======== PROVIDED INFORMATION

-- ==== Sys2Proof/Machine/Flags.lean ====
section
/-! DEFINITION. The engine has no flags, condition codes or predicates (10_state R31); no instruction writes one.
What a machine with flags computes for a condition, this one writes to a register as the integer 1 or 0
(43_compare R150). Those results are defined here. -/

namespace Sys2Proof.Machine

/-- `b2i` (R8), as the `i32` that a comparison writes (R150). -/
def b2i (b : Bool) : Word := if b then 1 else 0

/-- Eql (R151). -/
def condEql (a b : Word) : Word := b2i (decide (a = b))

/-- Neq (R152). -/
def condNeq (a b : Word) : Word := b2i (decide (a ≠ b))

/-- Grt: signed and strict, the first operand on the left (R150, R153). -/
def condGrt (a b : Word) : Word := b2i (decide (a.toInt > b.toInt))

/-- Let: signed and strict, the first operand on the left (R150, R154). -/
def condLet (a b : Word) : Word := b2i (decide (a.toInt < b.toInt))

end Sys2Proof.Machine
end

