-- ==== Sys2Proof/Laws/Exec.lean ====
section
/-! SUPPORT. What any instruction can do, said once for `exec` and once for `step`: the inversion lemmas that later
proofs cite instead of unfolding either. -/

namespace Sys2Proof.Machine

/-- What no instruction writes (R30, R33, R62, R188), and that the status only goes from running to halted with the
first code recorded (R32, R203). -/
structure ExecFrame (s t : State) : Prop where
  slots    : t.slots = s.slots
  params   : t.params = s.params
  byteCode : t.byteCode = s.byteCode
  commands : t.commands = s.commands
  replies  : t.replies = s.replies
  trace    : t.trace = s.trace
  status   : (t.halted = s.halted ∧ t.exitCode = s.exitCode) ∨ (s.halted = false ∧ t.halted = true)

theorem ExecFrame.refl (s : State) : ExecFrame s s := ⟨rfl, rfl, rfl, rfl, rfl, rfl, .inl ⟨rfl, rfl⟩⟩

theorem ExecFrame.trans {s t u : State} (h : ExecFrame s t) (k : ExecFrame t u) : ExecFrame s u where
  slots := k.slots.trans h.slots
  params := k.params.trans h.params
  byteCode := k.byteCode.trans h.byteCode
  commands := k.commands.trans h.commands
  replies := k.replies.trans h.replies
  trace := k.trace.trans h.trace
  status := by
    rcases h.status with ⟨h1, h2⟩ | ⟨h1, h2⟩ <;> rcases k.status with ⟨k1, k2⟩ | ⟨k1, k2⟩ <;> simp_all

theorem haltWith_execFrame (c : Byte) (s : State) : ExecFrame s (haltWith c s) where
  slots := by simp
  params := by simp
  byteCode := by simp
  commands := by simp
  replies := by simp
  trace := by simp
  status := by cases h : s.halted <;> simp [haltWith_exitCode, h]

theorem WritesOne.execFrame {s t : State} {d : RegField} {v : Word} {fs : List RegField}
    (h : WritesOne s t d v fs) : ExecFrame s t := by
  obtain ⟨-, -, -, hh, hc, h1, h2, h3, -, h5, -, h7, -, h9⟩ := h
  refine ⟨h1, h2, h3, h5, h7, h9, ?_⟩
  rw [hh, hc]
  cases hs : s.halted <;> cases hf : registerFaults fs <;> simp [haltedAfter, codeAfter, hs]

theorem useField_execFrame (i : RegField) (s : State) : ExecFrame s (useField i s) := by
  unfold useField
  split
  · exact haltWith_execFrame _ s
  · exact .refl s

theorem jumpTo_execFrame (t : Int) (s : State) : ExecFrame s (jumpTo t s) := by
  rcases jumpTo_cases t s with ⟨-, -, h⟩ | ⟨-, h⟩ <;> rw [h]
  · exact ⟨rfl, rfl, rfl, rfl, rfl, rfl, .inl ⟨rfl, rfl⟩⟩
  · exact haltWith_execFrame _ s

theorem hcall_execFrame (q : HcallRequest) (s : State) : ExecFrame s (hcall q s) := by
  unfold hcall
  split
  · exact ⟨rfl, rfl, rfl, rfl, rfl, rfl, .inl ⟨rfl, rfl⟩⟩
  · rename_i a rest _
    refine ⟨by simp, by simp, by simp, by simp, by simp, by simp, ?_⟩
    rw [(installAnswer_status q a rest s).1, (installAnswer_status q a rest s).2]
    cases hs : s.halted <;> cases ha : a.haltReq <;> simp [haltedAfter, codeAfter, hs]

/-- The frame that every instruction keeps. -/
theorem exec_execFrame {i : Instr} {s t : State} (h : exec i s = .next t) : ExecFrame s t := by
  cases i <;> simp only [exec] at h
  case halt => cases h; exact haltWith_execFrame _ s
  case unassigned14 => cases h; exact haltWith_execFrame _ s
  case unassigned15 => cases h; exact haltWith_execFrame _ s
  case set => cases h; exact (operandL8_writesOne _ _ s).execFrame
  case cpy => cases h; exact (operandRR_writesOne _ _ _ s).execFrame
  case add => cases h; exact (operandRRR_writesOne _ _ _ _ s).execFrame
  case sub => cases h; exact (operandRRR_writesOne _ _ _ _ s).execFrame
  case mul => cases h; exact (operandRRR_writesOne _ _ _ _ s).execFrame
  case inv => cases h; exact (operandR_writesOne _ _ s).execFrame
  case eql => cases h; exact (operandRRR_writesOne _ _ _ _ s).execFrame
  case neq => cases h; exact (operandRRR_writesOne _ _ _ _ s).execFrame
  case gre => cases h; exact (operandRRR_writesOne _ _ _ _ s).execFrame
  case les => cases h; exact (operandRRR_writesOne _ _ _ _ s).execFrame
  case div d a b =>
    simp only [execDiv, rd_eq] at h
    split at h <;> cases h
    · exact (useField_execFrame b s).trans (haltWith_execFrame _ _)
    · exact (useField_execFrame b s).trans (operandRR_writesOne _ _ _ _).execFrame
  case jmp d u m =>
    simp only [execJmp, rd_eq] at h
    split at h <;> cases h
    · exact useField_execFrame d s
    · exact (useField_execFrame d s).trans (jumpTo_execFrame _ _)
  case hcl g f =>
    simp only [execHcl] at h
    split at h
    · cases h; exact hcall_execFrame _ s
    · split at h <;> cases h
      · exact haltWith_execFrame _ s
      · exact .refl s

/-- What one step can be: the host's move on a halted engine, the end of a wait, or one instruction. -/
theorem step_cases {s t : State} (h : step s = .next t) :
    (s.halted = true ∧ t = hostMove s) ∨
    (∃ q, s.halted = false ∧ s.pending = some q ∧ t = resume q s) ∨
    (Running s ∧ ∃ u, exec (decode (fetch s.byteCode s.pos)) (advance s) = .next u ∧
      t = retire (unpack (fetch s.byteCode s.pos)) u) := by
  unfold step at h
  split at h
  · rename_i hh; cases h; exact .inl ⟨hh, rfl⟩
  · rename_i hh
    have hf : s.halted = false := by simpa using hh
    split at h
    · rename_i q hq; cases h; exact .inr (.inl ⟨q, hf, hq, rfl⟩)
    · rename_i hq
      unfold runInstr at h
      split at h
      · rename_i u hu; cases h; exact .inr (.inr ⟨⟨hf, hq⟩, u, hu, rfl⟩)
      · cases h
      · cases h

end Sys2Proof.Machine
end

================
======== PROVIDED INFORMATION

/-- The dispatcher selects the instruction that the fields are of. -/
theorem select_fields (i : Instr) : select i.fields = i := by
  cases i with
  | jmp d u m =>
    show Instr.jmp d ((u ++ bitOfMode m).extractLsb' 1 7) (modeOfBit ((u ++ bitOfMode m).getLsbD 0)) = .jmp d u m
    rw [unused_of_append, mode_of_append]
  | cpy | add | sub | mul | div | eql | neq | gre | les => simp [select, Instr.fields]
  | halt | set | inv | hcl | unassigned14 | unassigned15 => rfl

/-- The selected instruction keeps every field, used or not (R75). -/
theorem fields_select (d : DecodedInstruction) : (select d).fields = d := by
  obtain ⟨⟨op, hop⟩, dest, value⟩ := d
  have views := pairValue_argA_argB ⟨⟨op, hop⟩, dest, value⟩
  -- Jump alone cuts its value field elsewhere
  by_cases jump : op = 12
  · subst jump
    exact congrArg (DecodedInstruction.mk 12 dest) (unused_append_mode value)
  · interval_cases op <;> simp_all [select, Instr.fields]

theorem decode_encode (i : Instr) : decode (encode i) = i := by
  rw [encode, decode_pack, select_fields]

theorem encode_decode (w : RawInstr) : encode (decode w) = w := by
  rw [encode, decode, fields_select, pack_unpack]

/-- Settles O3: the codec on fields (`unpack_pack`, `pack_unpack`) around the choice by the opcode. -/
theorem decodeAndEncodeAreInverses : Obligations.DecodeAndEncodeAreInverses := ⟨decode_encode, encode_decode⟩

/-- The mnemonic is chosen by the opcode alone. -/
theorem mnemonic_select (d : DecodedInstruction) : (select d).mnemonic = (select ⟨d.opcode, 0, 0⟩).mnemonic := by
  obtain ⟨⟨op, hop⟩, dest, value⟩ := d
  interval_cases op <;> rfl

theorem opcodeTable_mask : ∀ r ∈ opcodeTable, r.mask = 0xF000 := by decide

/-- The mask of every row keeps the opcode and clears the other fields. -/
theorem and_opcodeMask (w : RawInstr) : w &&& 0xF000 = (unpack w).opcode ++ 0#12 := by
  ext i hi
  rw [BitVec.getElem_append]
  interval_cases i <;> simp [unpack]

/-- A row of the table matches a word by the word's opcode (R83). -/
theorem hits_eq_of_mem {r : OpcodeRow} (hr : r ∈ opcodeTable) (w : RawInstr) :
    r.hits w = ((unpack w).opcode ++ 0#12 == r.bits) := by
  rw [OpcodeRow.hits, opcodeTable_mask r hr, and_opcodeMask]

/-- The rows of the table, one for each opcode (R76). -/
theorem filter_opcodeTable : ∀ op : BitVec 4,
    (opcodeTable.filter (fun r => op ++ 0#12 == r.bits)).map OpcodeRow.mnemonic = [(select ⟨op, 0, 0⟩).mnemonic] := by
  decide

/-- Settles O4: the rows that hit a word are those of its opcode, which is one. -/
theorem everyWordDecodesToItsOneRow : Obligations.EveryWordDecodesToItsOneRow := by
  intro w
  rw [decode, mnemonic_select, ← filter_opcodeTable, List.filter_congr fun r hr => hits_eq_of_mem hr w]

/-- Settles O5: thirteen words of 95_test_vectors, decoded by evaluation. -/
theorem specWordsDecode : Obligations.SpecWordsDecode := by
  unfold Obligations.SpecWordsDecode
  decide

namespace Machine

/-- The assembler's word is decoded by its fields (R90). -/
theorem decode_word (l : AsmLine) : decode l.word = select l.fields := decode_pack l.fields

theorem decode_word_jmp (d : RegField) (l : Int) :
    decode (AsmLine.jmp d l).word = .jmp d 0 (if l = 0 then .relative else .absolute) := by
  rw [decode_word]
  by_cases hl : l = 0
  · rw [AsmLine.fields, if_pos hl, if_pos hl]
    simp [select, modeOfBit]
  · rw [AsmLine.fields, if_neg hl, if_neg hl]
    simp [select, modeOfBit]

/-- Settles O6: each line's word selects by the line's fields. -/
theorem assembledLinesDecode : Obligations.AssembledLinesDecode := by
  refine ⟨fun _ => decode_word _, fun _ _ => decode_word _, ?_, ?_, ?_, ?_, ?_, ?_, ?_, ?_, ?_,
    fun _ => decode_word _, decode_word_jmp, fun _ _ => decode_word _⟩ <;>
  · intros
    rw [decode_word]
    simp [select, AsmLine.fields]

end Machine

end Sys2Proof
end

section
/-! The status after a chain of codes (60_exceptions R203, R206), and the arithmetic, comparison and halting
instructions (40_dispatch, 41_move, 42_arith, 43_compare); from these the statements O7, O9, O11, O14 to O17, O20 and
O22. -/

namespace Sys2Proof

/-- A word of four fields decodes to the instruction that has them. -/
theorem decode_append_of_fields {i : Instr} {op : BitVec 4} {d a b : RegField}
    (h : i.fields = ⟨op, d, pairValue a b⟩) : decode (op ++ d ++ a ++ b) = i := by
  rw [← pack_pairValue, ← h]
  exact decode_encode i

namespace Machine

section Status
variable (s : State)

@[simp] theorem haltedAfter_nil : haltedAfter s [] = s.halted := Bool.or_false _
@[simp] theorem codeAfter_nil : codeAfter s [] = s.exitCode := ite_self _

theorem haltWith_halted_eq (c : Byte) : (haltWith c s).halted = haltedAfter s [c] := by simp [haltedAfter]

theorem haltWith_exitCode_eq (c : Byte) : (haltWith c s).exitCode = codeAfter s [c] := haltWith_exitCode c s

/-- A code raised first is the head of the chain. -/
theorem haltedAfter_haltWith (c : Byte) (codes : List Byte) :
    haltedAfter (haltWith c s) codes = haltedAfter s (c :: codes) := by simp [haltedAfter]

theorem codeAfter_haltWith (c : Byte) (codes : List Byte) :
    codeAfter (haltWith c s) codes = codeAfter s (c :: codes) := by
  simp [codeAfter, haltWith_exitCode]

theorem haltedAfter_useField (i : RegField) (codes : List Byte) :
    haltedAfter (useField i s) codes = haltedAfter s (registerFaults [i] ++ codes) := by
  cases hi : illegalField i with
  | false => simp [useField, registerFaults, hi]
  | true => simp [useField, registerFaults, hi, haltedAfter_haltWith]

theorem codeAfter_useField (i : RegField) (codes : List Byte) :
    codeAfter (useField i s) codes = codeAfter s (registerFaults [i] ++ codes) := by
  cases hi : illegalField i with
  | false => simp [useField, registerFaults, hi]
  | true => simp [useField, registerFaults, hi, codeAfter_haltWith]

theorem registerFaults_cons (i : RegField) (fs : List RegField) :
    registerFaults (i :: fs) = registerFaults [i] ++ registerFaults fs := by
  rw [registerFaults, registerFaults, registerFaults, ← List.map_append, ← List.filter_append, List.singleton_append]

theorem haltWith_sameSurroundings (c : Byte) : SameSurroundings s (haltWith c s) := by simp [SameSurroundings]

================
======== PROVIDED INFORMATION

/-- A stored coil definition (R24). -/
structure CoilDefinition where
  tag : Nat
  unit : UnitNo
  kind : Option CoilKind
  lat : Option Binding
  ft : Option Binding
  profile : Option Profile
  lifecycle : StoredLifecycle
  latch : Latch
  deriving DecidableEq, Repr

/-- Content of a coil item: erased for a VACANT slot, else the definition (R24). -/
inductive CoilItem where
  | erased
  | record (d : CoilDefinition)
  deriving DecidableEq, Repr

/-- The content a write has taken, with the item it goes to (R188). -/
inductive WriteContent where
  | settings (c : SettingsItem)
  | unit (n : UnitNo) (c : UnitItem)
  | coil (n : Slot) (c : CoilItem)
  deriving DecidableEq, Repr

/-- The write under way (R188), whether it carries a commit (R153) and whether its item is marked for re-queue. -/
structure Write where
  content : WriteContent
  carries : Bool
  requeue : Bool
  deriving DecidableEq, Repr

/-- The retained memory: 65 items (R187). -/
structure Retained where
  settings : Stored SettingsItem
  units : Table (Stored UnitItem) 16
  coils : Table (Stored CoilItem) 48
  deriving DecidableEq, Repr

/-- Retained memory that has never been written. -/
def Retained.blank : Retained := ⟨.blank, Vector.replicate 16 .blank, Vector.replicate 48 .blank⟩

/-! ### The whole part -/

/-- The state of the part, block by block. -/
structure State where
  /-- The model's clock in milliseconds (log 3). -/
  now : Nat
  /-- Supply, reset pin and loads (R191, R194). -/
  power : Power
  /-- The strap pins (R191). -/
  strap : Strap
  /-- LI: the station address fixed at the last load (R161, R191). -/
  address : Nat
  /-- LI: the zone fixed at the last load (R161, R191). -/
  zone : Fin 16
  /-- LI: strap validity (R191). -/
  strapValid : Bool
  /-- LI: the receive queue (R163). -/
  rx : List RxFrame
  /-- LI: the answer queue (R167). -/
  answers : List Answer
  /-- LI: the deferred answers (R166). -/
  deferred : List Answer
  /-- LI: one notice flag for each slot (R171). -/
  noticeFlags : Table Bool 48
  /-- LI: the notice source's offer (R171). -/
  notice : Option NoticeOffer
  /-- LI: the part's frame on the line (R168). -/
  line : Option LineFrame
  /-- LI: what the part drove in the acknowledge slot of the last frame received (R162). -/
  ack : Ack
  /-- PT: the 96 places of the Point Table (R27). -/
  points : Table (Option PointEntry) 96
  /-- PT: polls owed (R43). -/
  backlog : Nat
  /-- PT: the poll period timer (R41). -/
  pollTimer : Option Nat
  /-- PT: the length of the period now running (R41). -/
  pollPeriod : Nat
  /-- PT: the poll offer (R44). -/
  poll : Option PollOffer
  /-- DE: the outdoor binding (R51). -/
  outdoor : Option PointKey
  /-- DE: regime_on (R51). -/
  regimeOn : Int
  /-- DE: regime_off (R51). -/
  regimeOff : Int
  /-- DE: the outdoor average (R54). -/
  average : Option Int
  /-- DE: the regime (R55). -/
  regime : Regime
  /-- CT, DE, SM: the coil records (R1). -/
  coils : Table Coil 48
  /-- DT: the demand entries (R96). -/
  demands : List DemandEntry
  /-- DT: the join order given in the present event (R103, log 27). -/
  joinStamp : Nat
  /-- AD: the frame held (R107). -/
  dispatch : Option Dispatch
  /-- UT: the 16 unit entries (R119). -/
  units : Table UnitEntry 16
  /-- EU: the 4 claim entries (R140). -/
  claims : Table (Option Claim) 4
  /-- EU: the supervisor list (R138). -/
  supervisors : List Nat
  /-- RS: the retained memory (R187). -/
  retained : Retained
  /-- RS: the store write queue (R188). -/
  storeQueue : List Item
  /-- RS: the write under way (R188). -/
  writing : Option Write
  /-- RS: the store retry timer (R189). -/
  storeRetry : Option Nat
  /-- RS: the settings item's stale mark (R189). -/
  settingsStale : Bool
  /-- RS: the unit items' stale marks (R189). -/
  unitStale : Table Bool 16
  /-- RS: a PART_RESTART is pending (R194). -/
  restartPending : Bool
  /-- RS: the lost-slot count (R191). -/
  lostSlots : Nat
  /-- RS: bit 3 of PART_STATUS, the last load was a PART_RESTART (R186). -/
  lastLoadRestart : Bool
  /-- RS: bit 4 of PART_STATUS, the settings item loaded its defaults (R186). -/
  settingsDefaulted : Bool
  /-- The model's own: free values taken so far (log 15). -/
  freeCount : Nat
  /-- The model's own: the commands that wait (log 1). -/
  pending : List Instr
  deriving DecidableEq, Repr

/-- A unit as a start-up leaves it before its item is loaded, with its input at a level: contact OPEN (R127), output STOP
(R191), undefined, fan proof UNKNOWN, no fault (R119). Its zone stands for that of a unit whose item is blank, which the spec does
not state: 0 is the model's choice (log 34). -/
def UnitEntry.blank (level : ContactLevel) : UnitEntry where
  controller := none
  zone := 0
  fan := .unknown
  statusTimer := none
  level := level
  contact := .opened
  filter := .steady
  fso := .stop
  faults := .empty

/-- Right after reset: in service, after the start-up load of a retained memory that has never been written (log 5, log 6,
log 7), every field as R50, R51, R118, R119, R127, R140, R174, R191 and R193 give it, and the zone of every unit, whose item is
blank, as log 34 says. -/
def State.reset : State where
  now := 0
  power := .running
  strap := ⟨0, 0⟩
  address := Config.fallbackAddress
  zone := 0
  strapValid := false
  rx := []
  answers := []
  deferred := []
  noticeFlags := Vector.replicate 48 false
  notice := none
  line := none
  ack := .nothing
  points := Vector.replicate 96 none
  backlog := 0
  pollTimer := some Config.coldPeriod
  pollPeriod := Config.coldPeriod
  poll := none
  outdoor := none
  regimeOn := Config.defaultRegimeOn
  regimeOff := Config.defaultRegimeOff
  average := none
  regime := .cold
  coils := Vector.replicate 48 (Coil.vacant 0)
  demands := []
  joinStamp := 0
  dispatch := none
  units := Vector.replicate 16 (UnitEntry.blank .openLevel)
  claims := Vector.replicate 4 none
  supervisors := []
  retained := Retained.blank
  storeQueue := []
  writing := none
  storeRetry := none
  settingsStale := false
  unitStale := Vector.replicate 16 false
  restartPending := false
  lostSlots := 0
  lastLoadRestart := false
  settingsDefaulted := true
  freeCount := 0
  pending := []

================

- [PROMPT]: Only the lines above from the one with "opcode (R83). -/" through the one with "hl, if_pos hl]" should be duplicated, character for character.

- [EXPECTED ANSWER]:
/-- A row of the table matches a word by the word's opcode (R83). -/
theorem hits_eq_of_mem {r : OpcodeRow} (hr : r ∈ opcodeTable) (w : RawInstr) :
    r.hits w = ((unpack w).opcode ++ 0#12 == r.bits) := by
  rw [OpcodeRow.hits, opcodeTable_mask r hr, and_opcodeMask]

/-- The rows of the table, one for each opcode (R76). -/
theorem filter_opcodeTable : ∀ op : BitVec 4,
    (opcodeTable.filter (fun r => op ++ 0#12 == r.bits)).map OpcodeRow.mnemonic = [(select ⟨op, 0, 0⟩).mnemonic] := by
  decide

/-- Settles O4: the rows that hit a word are those of its opcode, which is one. -/
theorem everyWordDecodesToItsOneRow : Obligations.EveryWordDecodesToItsOneRow := by
  intro w
  rw [decode, mnemonic_select, ← filter_opcodeTable, List.filter_congr fun r hr => hits_eq_of_mem hr w]

/-- Settles O5: thirteen words of 95_test_vectors, decoded by evaluation. -/
theorem specWordsDecode : Obligations.SpecWordsDecode := by
  unfold Obligations.SpecWordsDecode
  decide

namespace Machine

/-- The assembler's word is decoded by its fields (R90). -/
theorem decode_word (l : AsmLine) : decode l.word = select l.fields := decode_pack l.fields

theorem decode_word_jmp (d : RegField) (l : Int) :
    decode (AsmLine.jmp d l).word = .jmp d 0 (if l = 0 then .relative else .absolute) := by
  rw [decode_word]
  by_cases hl : l = 0
  · rw [AsmLine.fields, if_pos hl, if_pos hl]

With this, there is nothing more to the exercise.